What this does is first output the jobs currently set up, one line at a time, then it takes the ones containing "bleh" and removes the lines containing "blah", then grabs the 4th column (which contains file names) and then returns the directory in which the first file in the list is located. What I would like to do now is switch to that directory. I tried doing this:

myjobs | grep "bleh" | grep -v -e "blah" | awk '{ print $4 }' | cd `find . -name `head -n 1` -printf %h`

but it gave these errors:

find: missing argument to `-name'
bash: -printf: command not found
bash: cd: head: No such file or directory

Is there an easier way to do this?

Also - If I am going to get this to work, I need to be able to count the number of rows once "bleh" has been extracted and "blah" has been removed, then be able to repeatedly "sed -e '1d'" to remove the first line and then do the process again (cd to directory, execute other commands to get file progress) until there are no more lines left.
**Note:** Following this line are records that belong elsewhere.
def mrT (op : SlotOp) (l : List (Option Byte)) (ex : Option W16 := none) : State := let t := tile; { st { t with cpl := t.cpl.set 3 { slot op 1 with uli := true, length := 16 * l.length, x := { Xfer.empty with buf := 0x1000, len := 16 * l.length, pieces := pcs l, expert := ex } } } with ert := { Ert.reset with ent := [(4, ent 2)] } }
def mrp (status reason chunk : Nat) (val : Nat) (data : List Byte) : Packet := mkPacket 0x120 5 0x11 0 0x43 0 0 (bytesOf (status + 2^8*reason+2^16*chunk+2^32*0x43+2^64*val) 16 ++ data)

def byt (n : Nat) : List Byte := (List.range n).map fun i => BitVec.ofNat 8 (i+1)
def z1 : State := (st (eT 0xFFF0 (buf 0x1000 0) 0x120))

def z2 : State := (st (eT 0xFFF0 (buf 0x1000 40) 0x120))
def z3 : State := (st (eT 0xFFF0 (buf 64 0) 0x120))

def z4 : State := (st (eT 0xFFF0 (buf 64 40) 0x120))
def z5 : State := (st (atT 0x120 0x12345678 5 0))

def z6 : State := (st (atT 0x120 0x12345678 5 8))
def z7 : State := (exS (ent 4) 4 (buf 65 5000) 0x100005F00)

def z8 : State := (exS (ent 1) 4 (buf 64 5000) 0x1FF00)
def z9 : State := (exS (ent 2) 4 (buf 64 5000) 0x1FF00)

def z10 : State := (mrT .mget [some 0, none, some 0])
def z11 : State := (mrT .mput [some 0, none, some 0])

def z12 : State := (mrT .matom [none])
def z13 : State := (mrT .mput [some 0, none, none])

def z14 : State := (mrT .exget [some 0, none, some 0] (some 4))

theorem met_MoonTransfersRequest_1211 :
    ∃ (x : EngOp), engOp z1 (Instr.mget p true (Reg.s 9) (Reg.s 1) (Reg.s 2) (Reg.s 3)) = some x ∧ z1.t.isSpec = false ∧
    LowestFree z1.t 1 ∧ CanTake z1 p (Reg.s 9) ∧ x.reason = none ∧ bufLen (z1.rdS (Reg.s 2)) = 0 :=
  ⟨_, rfl, by decide +kernel, by simp -failIfUnchanged only [LowestFree] <;> decide +kernel, ⟨_, rfl⟩, by decide +kernel,
   by decide +kernel⟩

theorem met_MoonTransfersRequest_1212 :
    ∃ (x : EngOp), engOp z2 (Instr.mget p true (Reg.s 9) (Reg.s 1) (Reg.s 2) (Reg.s 3)) = some x ∧ z2.t.isSpec = false ∧
    LowestFree z2.t 1 ∧ CanTake z2 p (Reg.s 9) ∧ x.reason = none ∧ 0 < bufLen (z2.rdS (Reg.s 2)) :=
  ⟨_, rfl, by decide +kernel, by simp -failIfUnchanged only [LowestFree] <;> decide +kernel, ⟨_, rfl⟩, by decide +kernel,
   by decide +kernel⟩

theorem met_MoonTransfersRequest_1221 :
    ∃ (x : EngOp), engOp z3 (Instr.mput p true (Reg.s 9) (Reg.s 1) (Reg.s 2) (Reg.s 3)) = some x ∧ z3.t.isSpec = false ∧
    LowestFree z3.t 1 ∧ CanTake z3 p (Reg.s 9) ∧ x.reason = none ∧ bufLen (z3.rdS (Reg.s 2)) = 0 :=
  ⟨_, rfl, by decide +kernel, by simp -failIfUnchanged only [LowestFree] <;> decide +kernel, ⟨_, rfl⟩, by decide +kernel,
   by decide +kernel⟩
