-- ==== Sys2Proof/Word.lean ====
section
/-! DEFINITION. The word types of the block (00_scope.md R9, R10): unsigned bit fields and one-bit values. -/

namespace Sys2Proof

/-- One byte of the 24-bit transfer buffer (20_memory.md R39). -/
abbrev Byte := BitVec 8

/-- A one-bit value: `true` is 1 and `false` is 0 (00_scope.md R13). -/
abbrev Bit := Bool

/-- A 19-bit register word as the serial bus carries it (30_encoding.md R57, R59). -/
abbrev SerialWord := BitVec 19

/-- A 9-bit command word (30_encoding.md R53). -/
abbrev CommandWord := BitVec 9

end Sys2Proof
end

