/-- Settles O39: no cycle of a frame shows its word on CLOCK or LATCH_ENABLE, and only LEL's last cycle has the timer run
out in LEL. -/
theorem frameTimingIgnoresTheWord : Obligations.FrameTimingIgnoresTheWord := by
  intro w w' s conforms l noReset
  have quiet : NoResetFor s (frameLength s.cfg) := noResetFor_of_take noReset
  refine ⟨?_, ?_⟩
  · calc record (fun u => (u.pllClk, u.pllLe)) (frameLength s.cfg) (s.startFrame w)
      _ = (frameStates s w).map fun u => (u.pllClk, u.pllLe) := record_startFrame (fun _ => rfl) w conforms quiet
      _ = (frameStates s w').map fun u => (u.pllClk, u.pllLe) := map_frameStates_congr fun _ _ _ _ => rfl
      _ = record (fun u => (u.pllClk, u.pllLe)) (frameLength s.cfg) (s.startFrame w') :=
        (record_startFrame (fun _ => rfl) w' conforms quiet).symm
  · calc record State.atFrameEnd (frameLength s.cfg) (s.startFrame w)
      _ = (frameStates s w).map State.atFrameEnd := record_startFrame (fun _ => rfl) w conforms quiet
      _ = List.replicate (frameLength s.cfg - 1) false ++ [true] := map_atFrameEnd_frameStates s w conforms

/-! ### The bus during a command -/

section Bus

variable {s : State} (w : SerialWord) (conforms : buildConforms s.cfg = true) (latch_low : s.pllLe = false)
include conforms latch_low

/-- R100: one frame, its pulses cleared as an acceptance edge leaves them. -/
theorem record_lines_frame (noReset : ∀ q ∈ s.inputs.take (frameLength s.cfg), q.rst = false) :
    record State.lines (frameLength s.cfg) (s.startFrame w).clearPulses = waveform s.cfg w s.pllData := by
  rw [record_clearPulses fun _ => rfl]
  exact frameWaveform w s conforms latch_low noReset

/-- R104: the two frames of a TUNE follow each other at once; DATA holds the first one's C bit in between. -/
theorem record_lines_tune (noReset : ∀ q ∈ s.inputs.take (2 * frameLength s.cfg), q.rst = false)
    (first : s.op = .tune ∧ s.frame = .frR) :
    record State.lines (2 * frameLength s.cfg) (s.startFrame w).clearPulses =
      waveform s.cfg w s.pllData ++ waveform s.cfg s.nWord (w.getLsbD 0) := by
  have path := tune_path w conforms (noResetFor_of_take noReset) first
  have n_lines : (frameStates (secondStart s w) s.nWord).map State.lines = waveform s.cfg s.nWord (w.getLsbD 0) :=
    map_lines_frameStates rfl s.nWord
  have length_eq : (frameStates s w ++ frameStates (secondStart s w) s.nWord).length = 2 * frameLength s.cfg := by
    rw [List.length_append, length_frameStates, length_frameStates, two_mul]
    rfl
  rw [← length_eq, path.record_states, List.map_append, map_lines_frameStates latch_low, n_lines]

end Bus

/-- R111, R113, R115: the idle block takes the word on its port, and its next state is the first of a frame. -/
theorem step_of_accepted {s : State} {p : Input} {rest : List Input} (conforms : buildConforms s.cfg = true)
    (idle : s.phase = .idle) (inputs : s.inputs = p :: rest) (no_reset : p.rst = false) (valid : p.cmdValid = true)
    (accepted : ¬Rejects s.cfg p.cmd) :
    ∃ u, Begun p.cmd { s with inputs := rest } u ∧ step s = .next (u.startFrame (wordInProgress u)).clearPulses := by
  obtain rfl : s.ports = p := ports_of_inputs inputs
  have dropped : s.dropInput = { s with inputs := rest } := by simp [State.dropInput, inputs]
  rw [step_of_idle_command conforms no_reset idle valid, dropped]
  exact exec_of_not_rejects accepted

/-- Settles O41: INIT's one frame carries SELECT of 0, which is `R_LOW`. -/
theorem initBus : Obligations.InitBus := by
  intro s p rest conforms idle latch_low inputs no_reset valid init noReset
  have accepted : ¬Rejects s.cfg p.cmd := fun rejects => Bool.false_ne_true (rejects.1.symm.trans init)
  obtain ⟨u, begun, taken⟩ := step_of_accepted conforms idle inputs no_reset valid accepted
  have cfg_eq : s.cfg = u.cfg := begun.cfg.symm
  have inputs_eq : rest = u.inputs := begun.inputs.symm
  have data_eq : s.pllData = u.pllData := begun.data.symm
  have word : 0x08051 = wordInProgress u :=
    (wordInProgress_of_init begun.frame (begun.op.trans (if_pos init))).symm
  refine ⟨_, taken, ?_⟩
  rw [cfg_eq, inputs_eq] at noReset
  rw [cfg_eq] at conforms ⊢
  rw [data_eq, word]
  exact record_lines_frame _ conforms (begun.latch.trans latch_low) noReset

/-- The C bit of both R words is 1 (41_reference_selector.md R85). -/
theorem select_c (r : Bit) : (select r).getLsbD 0 = true := by
  cases r <;> rfl

/-- Settles O40: the first frame carries SELECT of the new flag, whose C bit is what DATA holds when the second begins. -/
theorem tuneBus : Obligations.TuneBus := by
  intro s p rest conforms idle latch_low inputs no_reset valid tune stored noReset
  have accepted : ¬Rejects s.cfg p.cmd := by
    rintro ⟨-, validates, outside⟩
    obtain no_validation | inside := stored
    · exact Bool.false_ne_true (no_validation.symm.trans validates)
    · exact outside inside
  obtain ⟨u, begun, taken⟩ := step_of_accepted conforms idle inputs no_reset valid accepted
  have cfg_eq : s.cfg = u.cfg := begun.cfg.symm
  have inputs_eq : rest = u.inputs := begun.inputs.symm
  have data_eq : s.pllData = u.pllData := begun.data.symm
  have op : u.op = .tune := begun.op.trans (if_neg (ne_true_of_eq_false tune))
  have word : wordInProgress u = select u.refMode := wordInProgress_of_tune begun.frame op
  refine ⟨_, taken, ?_⟩
  rw [cfg_eq, inputs_eq] at noReset
  rw [cfg_eq] at conforms ⊢
  rw [data_eq, word, ← select_c u.refMode]
  exact record_lines_tune _ conforms (begun.latch.trans latch_low) noReset ⟨op, begun.frame⟩

end Sys2Proof.Machine
end

section
/-! PROOF. The reader of the bus (30_encoding.md R63, 20_memory.md R43): it takes one sample per bit of a frame, newest
first, and latches the word they write. -/

namespace Sys2Proof.Machine

/-! ### Lines that stand still -/

/-- Without an edge the reader sees nothing. -/
theorem BusReader.see_same {r : BusReader} {l : Lines} (clk : r.clk = l.clk) (le : r.le = l.le) : r.see l = r := by
  obtain ⟨_, _, samples, words⟩ := r
  obtain rfl : _ = l.clk := clk
  obtain rfl : _ = l.le := le
  simp [BusReader.see]

/-- However long the lines stand still, the reader sees their first cycle. -/
theorem BusReader.foldl_see_replicate (r : BusReader) (l : Lines) {n : Nat} (n_pos : 0 < n) :
    (List.replicate n l).foldl BusReader.see r = r.see l := by
  induction n, n_pos using Nat.le_induction with
  | base => rfl
  | succ n _ ih => rw [List.replicate_succ', List.foldl_append, ih]; exact BusReader.see_same rfl rfl

/-- The number written by the low `n` bits of `x`. -/
theorem numberOfBits_range_testBit (n x : Nat) : numberOfBits ((List.range n).map x.testBit) = x % 2 ^ n := by
  induction n generalizing x with
  | zero => simp [numberOfBits, Nat.mod_one]
  | succ n ih =>
    have rest : (List.range n).map (x.testBit ∘ Nat.succ) = (List.range n).map (x / 2).testBit :=
      List.map_congr_left fun i _ => Nat.testBit_succ x i
    rw [List.range_succ_eq_map, List.map_cons, List.map_map, rest, numberOfBits, ih, Nat.pow_succ', Nat.mod_mul,
      Nat.toNat_testBit]
    simp

/-- The bits of a word in the order in which a reader holds its samples: bit 0, the newest, first. -/
def samplesOf (w : SerialWord) (j : Nat) : List Bit := (List.range j).map w.getLsbD

theorem wordOfSamples_samplesOf (w : SerialWord) (older : List Bit) :
    wordOfSamples (samplesOf w 19 ++ older) = some w := by
  have length_eq : (samplesOf w 19).length = 19 := by simp [samplesOf]
  have number : numberOfBits (samplesOf w 19) = w.toNat :=
    (numberOfBits_range_testBit 19 w.toNat).trans (Nat.mod_eq_of_lt w.isLt)
  rw [wordOfSamples, if_pos (by simp [length_eq]), List.take_left' length_eq, number, BitVec.ofNat_toNat, BitVec.setWidth_eq]

section Frame

variable {c : Config} (conforms : buildConforms c = true) (samples : List Bit) (words : List SerialWord)
include conforms

theorem foldl_see_bitWave (b : Bit) :
    (bitWave c b).foldl BusReader.see ⟨false, false, samples, words⟩ = ⟨false, false, b :: samples, words⟩ := by
  have data_pos : 0 < c.nDsu := phaseCycles_pos (p := .data) conforms (by decide)
  have clkh_pos : 0 < c.nCh := phaseCycles_pos (p := .clkh) conforms (by decide)
  have clkl_pos : 0 < c.nCl := phaseCycles_pos (p := .clkl) conforms (by decide)
  rw [bitWave, List.foldl_append, List.foldl_append, BusReader.foldl_see_replicate _ _ data_pos,
    BusReader.foldl_see_replicate _ _ clkh_pos, BusReader.foldl_see_replicate _ _ clkl_pos]
  rfl

theorem foldl_see_bitWaves (w : SerialWord) (j : Nat) :
    (bitWaves c w j).foldl BusReader.see ⟨false, false, samples, words⟩ =
      ⟨false, false, samplesOf w j ++ samples, words⟩ := by
  induction j generalizing samples with
  | zero => rfl
  | succ j ih =>
    rw [bitWaves, List.foldl_append, foldl_see_bitWave conforms, ih, samplesOf, samplesOf, List.range_succ,
      List.map_append, List.append_assoc]
    rfl

theorem foldl_see_waveform (w : SerialWord) (p : Bit) :
    (waveform c w p).foldl BusReader.see ⟨false, false, samples, words⟩ =
      ⟨false, false, samplesOf w 19 ++ samples, w :: words⟩ := by
  have pre_pos : 0 < c.nPre := phaseCycles_pos (p := .setup) conforms (by decide)
  have leh_pos : 0 < c.nLeh := phaseCycles_pos (p := .leh) conforms (by decide)
  have lel_pos : 0 < c.nLel := phaseCycles_pos (p := .lel) conforms (by decide)
  have first : BusReader.see ⟨false, false, samples, words⟩ ⟨false, p, false⟩ = ⟨false, false, samples, words⟩ := rfl
  simp only [waveform, List.foldl_append, BusReader.foldl_see_replicate _ _ pre_pos,
    BusReader.foldl_see_replicate _ _ leh_pos, BusReader.foldl_see_replicate _ _ lel_pos, first, foldl_see_bitWaves conforms]
  simp [BusReader.see, wordOfSamples_samplesOf]

theorem foldl_see_frames (frames : List (SerialWord × Bit)) :
    ∃ taken, (frames.map fun x => waveform c x.1 x.2).flatten.foldl BusReader.see ⟨false, false, samples, words⟩ =
      ⟨false, false, taken, (frames.map Prod.fst).reverse ++ words⟩ := by
  induction frames generalizing samples words with
  | nil => exact ⟨samples, rfl⟩
  | cons x frames ih =>
    obtain ⟨taken, rest⟩ := ih (samplesOf x.1 19 ++ samples) (x.1 :: words)
    refine ⟨taken, ?_⟩
    rw [List.map_cons, List.flatten_cons, List.foldl_append, foldl_see_waveform conforms, rest]
    simp

end Frame

/-- Settles O38: each frame adds its word to what the reader has latched, newest first. -/
theorem framesReadBack : Obligations.FramesReadBack := by
  intro c frames conforms
  obtain ⟨taken, read⟩ := foldl_see_frames conforms [] [] frames
  rw [readFrames, BusReader.start, read, List.append_nil, List.reverse_reverse]

end Sys2Proof.Machine
end

section
/-! PROOF. The assembler (30_encoding.md R67): the words of a line, the number a text of digits writes, and what the line
assembles to. -/

namespace Sys2Proof.Machine

/-! ### The words of a line -/

/-- A character that neither separates words nor begins a comment. -/
def Plain (c : Char) : Prop := c ≠ ';' ∧ isBlank c = false

theorem plain_iff (c : Char) : Plain c ↔ c ≠ ';' ∧ c ≠ ' ' ∧ c ≠ '\t' ∧ c ≠ '\r' := by
  simp [Plain, isBlank, and_assoc]

/-- Lower case makes no character plain that was not. -/
theorem plain_of_toLower {c : Char} (plain : Plain c.toLower) : Plain c := by
  rw [plain_iff] at plain ⊢
  refine ⟨?_, ?_, ?_, ?_⟩ <;> rintro rfl <;> revert plain <;> decide

/-- A text is plain if its lower case is. -/
theorem plain_of_map_toLower {text lower : List Char} (map_eq : text.map Char.toLower = lower)
    (plain : ∀ c ∈ lower, Plain c) : ∀ c ∈ text, Plain c :=
  fun _ mem => plain_of_toLower (plain _ (map_eq ▸ List.mem_map_of_mem mem))

theorem ne_nil_of_map_toLower {text lower : List Char} (map_eq : text.map Char.toLower = lower) (ne_nil : lower ≠ []) :
    text ≠ [] := by
  rintro rfl
  exact ne_nil map_eq.symm
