-- ==== Sys2Proof/Machine/Codes.lean ====
section
/-! DEFINITION. The symbolic values of the manual and the code bytes that stand for them (sections 9.3, 9.5, 9.6, 9.7). -/

namespace Sys2Proof.Machine

/-- Direction of a stream (1.1). -/
inductive Direction where
  | outbound | inbound
  deriving DecidableEq, Repr

/-- Codes 1 OUTBOUND, 2 INBOUND (9.6). -/
def Direction.code : Direction → Byte
  | .outbound => 1
  | .inbound => 2

/-- End mode of a stream (1.1); `openEnd` is OPEN. -/
inductive EndMode where
  | counted | openEnd | refill
  deriving DecidableEq, Repr

/-- Codes 1 COUNTED, 2 OPEN, 3 REFILL (9.6). -/
def EndMode.code : EndMode → Byte
  | .counted => 1
  | .openEnd => 2
  | .refill => 3

/-- States of a stream other than FREE (1.2); a FREE stream has no record (log entry 8). -/
inductive StreamState where
  | idle | armed | running | paused | halted | done
  deriving DecidableEq, Repr

/-- Stream state codes; FREE is 0 (9.6). -/
def StreamState.code : StreamState → Byte
  | .idle => 1
  | .armed => 2
  | .running => 3
  | .paused => 4
  | .halted => 5
  | .done => 6

/-- Why a stream ended or halted (1.1); none is the absent condition. -/
inductive Condition where
  | complete | shortEnd | stopped | rejected | overrun | retriesSpent | linkLost
  deriving DecidableEq, Repr

/-- Condition codes (9.6). -/
def Condition.code : Condition → Byte
  | .complete => 1
  | .shortEnd => 2
  | .stopped => 3
  | .rejected => 4
  | .overrun => 5
  | .retriesSpent => 6
  | .linkLost => 7

/-- Failure kinds and the abandonment YIELDED (1.1). -/
inductive FailureKind where
  | silent | check | form | yielded
  deriving DecidableEq, Repr

/-- Last failure kind codes (9.6). -/
def FailureKind.code : FailureKind → Byte
  | .silent => 1
  | .check => 2
  | .form => 3
  | .yielded => 4

/-- Mastership states (5.1). -/
inductive MastState where
  | offline | listening | leading | following | faulted
  deriving DecidableEq, Repr

/-- Mastership state codes (9.6). -/
def MastState.code : MastState → Byte
  | .offline => 0
  | .listening => 1
  | .leading => 2
  | .following => 3
  | .faulted => 4

/-- Causes of a change of mastership state (5.1). -/
inductive Cause where
  | linkUp | linkUpLead | linkUpFollow | takeover | yield | handover | linkDown | stuckLine | idClash
  deriving DecidableEq, Repr

/-- Mastership cause codes; none is 0 (9.6). -/
def Cause.code : Cause → Byte
  | .linkUp => 1
  | .linkUpLead => 2
  | .linkUpFollow => 3
  | .takeover => 4
  | .yield => 5
  | .handover => 6
  | .linkDown => 7
  | .stuckLine => 8
  | .idClash => 9

/-- Unit ids (5.1). -/
inductive UnitId where
  | one | two
  deriving DecidableEq, Repr

/-- Unit id codes 1 and 2 (9.6). -/
def UnitId.code : UnitId → Byte
  | .one => 1
  | .two => 2

/-- The other unit's id. -/
def UnitId.other : UnitId → UnitId
  | .one => .two
  | .two => .one

/-- Field link rates 2.5, 5 and 10 Mbit/s (5.1). -/
inductive LinkRate where
  | r2_5 | r5 | r10
  deriving DecidableEq, Repr

/-- Rate codes (9.6). -/
def LinkRate.code : LinkRate → Byte
  | .r2_5 => 1
  | .r5 => 2
  | .r10 => 3

/-- Microseconds of one link character: 0.25, 0.5 and 1 character per microsecond (section 0.6). -/
def LinkRate.charMicros : LinkRate → Nat
  | .r2_5 => 4
  | .r5 => 2
  | .r10 => 1

/-- The rate a code names (9.6). -/
def LinkRate.ofCode (b : Byte) : Option LinkRate :=
  if b = 1 then some .r2_5 else if b = 2 then some .r5 else if b = 3 then some .r10 else none

/-- Command port rates 0.5, 1, 2 and 4 Mbaud (R148). -/
inductive Baud where
  | half | one | two | four
  deriving DecidableEq, Repr

/-- The rate the straps BAUD1 and BAUD0 give (R148). -/
def Baud.ofStraps : Bool → Bool → Baud
  | false, false => .half
  | false, true => .one
  | true, false => .two
  | true, true => .four

/-- One character time of the command port in half microseconds: 20, 10, 5 and 2.5 microseconds (R148). -/
def Baud.charHalfMicros : Baud → Nat
  | .half => 40
  | .one => 20
  | .two => 10
  | .four => 5

/-- Time of `n` characters of the command port, in microseconds, rounded up (log entry 17). -/
def Baud.charsMicros (n : Nat) (b : Baud) : Nat := (n * b.charHalfMicros + 1) / 2

/-- Edge selection of a capture line (6.2); `off` is NONE. -/
inductive Edges where
  | off | rise | fall | both
  deriving DecidableEq, Repr

/-- Codes 0 NONE, 1 RISE, 2 FALL, 3 BOTH (9.6). -/
def Edges.code : Edges → Byte
  | .off => 0
  | .rise => 1
  | .fall => 2
  | .both => 3

/-- The selection a code names (9.6). -/
def Edges.ofCode (b : Byte) : Option Edges :=
  if b = 0 then some .off else if b = 1 then some .rise else if b = 2 then some .fall
  else if b = 3 then some .both else none

/-- Whether an edge of the given sense (`true` is RISE) is selected (R135). -/
def Edges.selects : Edges → Bool → Bool
  | .off, _ => false
  | .rise, r => r
  | .fall, r => !r
  | .both, _ => true

/-- Level of a mark line (6.3). -/
inductive Level where
  | low | high
  deriving DecidableEq, Repr

/-- Codes 0 LOW, 1 HIGH (9.6). -/
def Level.code : Level → Byte
  | .low => 0
  | .high => 1

/-- The level a code names (9.6). -/
def Level.ofCode (b : Byte) : Option Level :=
  if b = 0 then some .low else if b = 1 then some .high else none

/-- Causes of HELLO (R185). -/
inductive HelloCause where
  | power | restart
  deriving DecidableEq, Repr

/-- HELLO cause codes (9.6). -/
def HelloCause.code : HelloCause → Byte
  | .power => 1
  | .restart => 2

/-- Kinds of abandonment of a candidate (R152, R153). -/
inductive PortErrorKind where
  | check | length | gap
  deriving DecidableEq, Repr

/-- PORT_ERROR kind codes (9.6). -/
def PortErrorKind.code : PortErrorKind → Byte
  | .check => 1
  | .length => 2
  | .gap => 3

/-- What a PUT lacked (R36). -/
inductive RoomLimit where
  | quota | pool
  deriving DecidableEq, Repr

/-- PUT NO_ROOM limit codes (9.6). -/
def RoomLimit.code : RoomLimit → Byte
  | .quota => 1
  | .pool => 2

/-- Status codes of replies (R168). -/
inductive Status where
  | done | ended | cancelled | busy | noSession | tagInUse | badForm | badState | noStream | noRoom | noLoad | late | badAck
  deriving DecidableEq, Repr

/-- Status code bytes (9.6). -/
def Status.code : Status → Byte
  | .done => 0x0
  | .ended => 0x1
  | .cancelled => 0x2
  | .busy => 0x10
  | .noSession => 0x11
  | .tagInUse => 0x12
  | .badForm => 0x20
  | .badState => 0x21
  | .noStream => 0x22
  | .noRoom => 0x23
  | .noLoad => 0x24
  | .late => 0x25
  | .badAck => 0x26

/-- Codes of the answer frame of the field link (4.2). -/
inductive AnswerCode where
  | taken | wait | reject
  deriving DecidableEq, Repr

/-- Answer code characters (9.7). -/
def AnswerCode.code : AnswerCode → Byte
  | .taken => 0x59
  | .wait => 0x6A
  | .reject => 0x93

/-- Request kinds, one for each row of the request catalogue (9.3). -/
inductive ReqKind where
  | openSession | restart | ackReports | resendReports | configureLink | linkUp
  | linkDown | handover | linkStatus | define | start | stop
  | pause | unpause | resume | resetStream | release | refill
  | streamStatus | put | take | flush | poolStatus | loadQuery
  | setCapture | takeCaptures | scheduleMark | cancelMarks | forceMark | timeStatus
  deriving DecidableEq, Repr

/-- KIND codes of the requests (9.3). -/
def ReqKind.code : ReqKind → Byte
  | .openSession => 0x01
  | .restart => 0x02
  | .ackReports => 0x08
  | .resendReports => 0x09
  | .configureLink => 0x10
  | .linkUp => 0x11
  | .linkDown => 0x12
  | .handover => 0x13
  | .linkStatus => 0x14
  | .define => 0x20
  | .start => 0x21
  | .stop => 0x22
  | .pause => 0x23
  | .unpause => 0x24
  | .resume => 0x25
  | .resetStream => 0x26
  | .release => 0x27
  | .refill => 0x28
  | .streamStatus => 0x29
  | .put => 0x30
  | .take => 0x31
  | .flush => 0x32
  | .poolStatus => 0x33
  | .loadQuery => 0x38
  | .setCapture => 0x40
  | .takeCaptures => 0x41
  | .scheduleMark => 0x42
  | .cancelMarks => 0x43
  | .forceMark => 0x44
  | .timeStatus => 0x45

/-- All request kinds. -/
def ReqKind.all : List ReqKind :=
  [.openSession, .restart, .ackReports, .resendReports, .configureLink, .linkUp,
   .linkDown, .handover, .linkStatus, .define, .start, .stop,
   .pause, .unpause, .resume, .resetStream, .release, .refill,
   .streamStatus, .put, .take, .flush, .poolStatus, .loadQuery,
   .setCapture, .takeCaptures, .scheduleMark, .cancelMarks, .forceMark, .timeStatus]

/-- The request kind a KIND byte names, none for any other byte (R155). -/
def ReqKind.ofCode (b : Byte) : Option ReqKind := ReqKind.all.find? (fun k => k.code == b)

/-- Sizes in bytes of the body fields of a request, in order (9.3). PUT's payload, of any length, follows its one listed
field (R188). -/
def ReqKind.fields : ReqKind → List Nat
  | .openSession => []
  | .restart => []
  | .ackReports => [1]
  | .resendReports => [1]
  | .configureLink => [1, 2, 1, 1]
  | .linkUp => []
  | .linkDown => []
  | .handover => []
  | .linkStatus => []
  | .define => [1, 1, 1, 1, 1, 2, 2, 1, 1, 1, 1, 1, 1, 1, 1, 1, 1]
  | .start => [1, 1, 2, 4]
  | .stop => [1]
  | .pause => [1]
  | .unpause => [1]
  | .resume => [1]
  | .resetStream => [1]
  | .release => [1]
  | .refill => [1, 4]
  | .streamStatus => [1]
  | .put => [1]
  | .take => [1]
  | .flush => [1]
  | .poolStatus => []
  | .loadQuery => [1, 1]
  | .setCapture => [1, 1, 1]
  | .takeCaptures => [1]
  | .scheduleMark => [1, 2, 2, 1, 2]
  | .cancelMarks => [1]
  | .forceMark => [1, 1]
  | .timeStatus => []

end Sys2Proof.Machine
end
Any help with this would also be appreciated, as I just started using linux a few weeks ago.
Old 06-12-2003, 09:27 PM   #2
Registered: Feb 2003
Distribution: Debian
Posts: 797

Rep: Reputation: 30
First of all, can't we put this into a script, instead of one line.
; )

maybe try something like:

for i  in `head -n 1`
  cd `find . -name $i -printf %h`

btw, the problem was in the two sets of quotes.. the shell can't tell where one ends and the next one starts.
ie. you were executing:
cd `find . -name `

check out 'man wc'
maybe 'wc -l' will work for what you want.